ACTIVITY.
Copy exactly the lines from the start of the data below through the one that carries "V3 (R265). -/", and only those.

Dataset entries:

-- Opening Marker --

/-- The register row that writes the high half of CHR register `r` in V2 (R256). -/
def v2ChrHighRow (r : Fin 8) (ca : Word) (v : Byte) : Instr :=
  match r with
  | 0 => .v2Chr0Hi ca v | 1 => .v2Chr1Hi ca v | 2 => .v2Chr2Hi ca v | 3 => .v2Chr3Hi ca v
  | 4 => .v2Chr4Hi ca v | 5 => .v2Chr5Hi ca v | 6 => .v2Chr6Hi ca v | 7 => .v2Chr7Hi ca v

/-- The register row that writes CHR register `r` in V3 (R265). -/
def v3ChrRow (r : Fin 8) (ca : Word) (v : Byte) : Instr :=
  match r with
  | 0 => .v3Chr0 ca v | 1 => .v3Chr1 ca v | 2 => .v3Chr2 ca v | 3 => .v3Chr3 ca v
  | 4 => .v3Chr4 ca v | 5 => .v3Chr5 ca v | 6 => .v3Chr6 ca v | 7 => .v3Chr7 ca v

/-- PRG register `k`, `old` before, after a write `v` to a canonical address of register space (R242, R247, R253, R255,
R263, R264). -/
def prgWritten (m : Variant) (ca : Word) (v : Byte) (k : Fin 2) (old : Byte) : Byte :=
  let g := ca.toNat / 4096
  match m with
  | .v0 => if k = 0 then v &&& 0x1F else old
  | .v1 => if k = 0 then v &&& 0x07 else old
  | .v2 => if (k = 0 ∧ g = 0x8) ∨ (k = 1 ∧ g = 0xA) then v &&& 0x1F else old
  | .v3 => if k = 0 ∧ g = 0x8 then v &&& 0x0F else if k = 1 ∧ g = 0xC then v &&& 0x1F else old

/-- CHR register `k`, `old` before, after a write `v` to a canonical address of register space (R243, R248, R256,
R265). -/
def chrWritten (m : Variant) (ca : Word) (v : Byte) (k : Fin 8) (old : Byte) : Byte :=
  let g := ca.toNat / 4096
  let sel := ca.toNat % 4
  match m with
  | .v0 | .v1 => old
  | .v2 =>
    if 0xB ≤ g ∧ g ≤ 0xE ∧ k.val = (g - 0xB) * 2 + sel / 2 then
      if sel % 2 = 0 then (old &&& 0xF0#8) ||| (v &&& 0x0F#8) else (old &&& 0x0F#8) ||| ((v &&& 0x0F#8) <<< 4)
    else old
  | .v3 => if (g = 0xD ∨ g = 0xE) ∧ k.val = (g - 0xD) * 4 + sel then v else old

/-- The style, `old` before, after a write `v` to a canonical address of register space (R266). -/
def styleWritten (m : Variant) (ca : Word) (v : Byte) (old : BitVec 2) : BitVec 2 :=
  if m = .v3 ∧ ca.toNat / 4096 = 0xB ∧ ca.toNat % 4 = 3 then (v &&& 3).truncate 2 else old

/-- The registers of 10_state.md R42, as that rule states them. -/
def R42 (s : State) : Prop :=
  (∀ a, (readKindCode (s.cpuSlots.get a).rk).toNat ≤ 5 ∧ (writeKindCode (s.cpuSlots.get a).wk).toNat ≤ 3 ∧
    (readKindCode (s.gfxSlots.get a).rk).toNat ≤ 5 ∧ (writeKindCode (s.gfxSlots.get a).wk).toNat ≤ 3) ∧
  (mirrorCode s.mirror).toNat ≤ 5 ∧
  s.irq.divPhase < Config.irqDivN ∧
  (s.fixedOffset ≤ s.rom.prg.length ∧ (s.fixedOffset = s.rom.prg.length ↔ s.rom.prg.length = 0)) ∧
  s.irqLine = s.irq.pending ∧
  ∀ i : Fin 2, s.prgReg[i].toNat ≤ 0x1F

end Sys2Proof.Statements

open Sys2Proof Sys2Proof.Machine Sys2Proof.Statements

/-! ### The step and the encoding -/

/-- R10, R23: one operation is one step, and the trace moves on by exactly one line. The trace in the state, the side
input and the cleared result are the model's (log entries 1 to 3). -/
def Obligations.StepPerformsTheNextCommand : Prop :=
  ∀ (s : State) (l : TraceLine) (rest : List TraceLine) (i : Instr), s.trace = l :: rest → decodeCmd l.word = .ok i →
    step s = exec i { s with trace := rest, imageIn := l.image.getD s.imageIn, result := .none }

/-- Log entry 1, the model's choice: with no operation left nothing happens. -/
def Obligations.StepWithoutOperationIdles : Prop :=
  ∀ s : State, s.trace = [] → step s = .next s

/-- R97 with R99, R295: the words that are not commands are exactly those a field rules out, and the model refuses
them. -/
def Obligations.WordsThatAreNotCommands : Prop :=
  (∀ w : CmdWord, (∃ i, decodeCmd w = .ok i) ↔ ¬ NotACommand w) ∧
  ∀ (s : State) (l : TraceLine) (rest : List TraceLine), s.trace = l :: rest → NotACommand l.word →
    ∃ why, step s = .refused (.notACommand why)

-- Closing Marker --

OUTPUT BELOW.
/-- The register row that writes the high half of CHR register `r` in V2 (R256). -/
def v2ChrHighRow (r : Fin 8) (ca : Word) (v : Byte) : Instr :=
  match r with
  | 0 => .v2Chr0Hi ca v | 1 => .v2Chr1Hi ca v | 2 => .v2Chr2Hi ca v | 3 => .v2Chr3Hi ca v
  | 4 => .v2Chr4Hi ca v | 5 => .v2Chr5Hi ca v | 6 => .v2Chr6Hi ca v | 7 => .v2Chr7Hi ca v

/-- The register row that writes CHR register `r` in V3 (R265). -/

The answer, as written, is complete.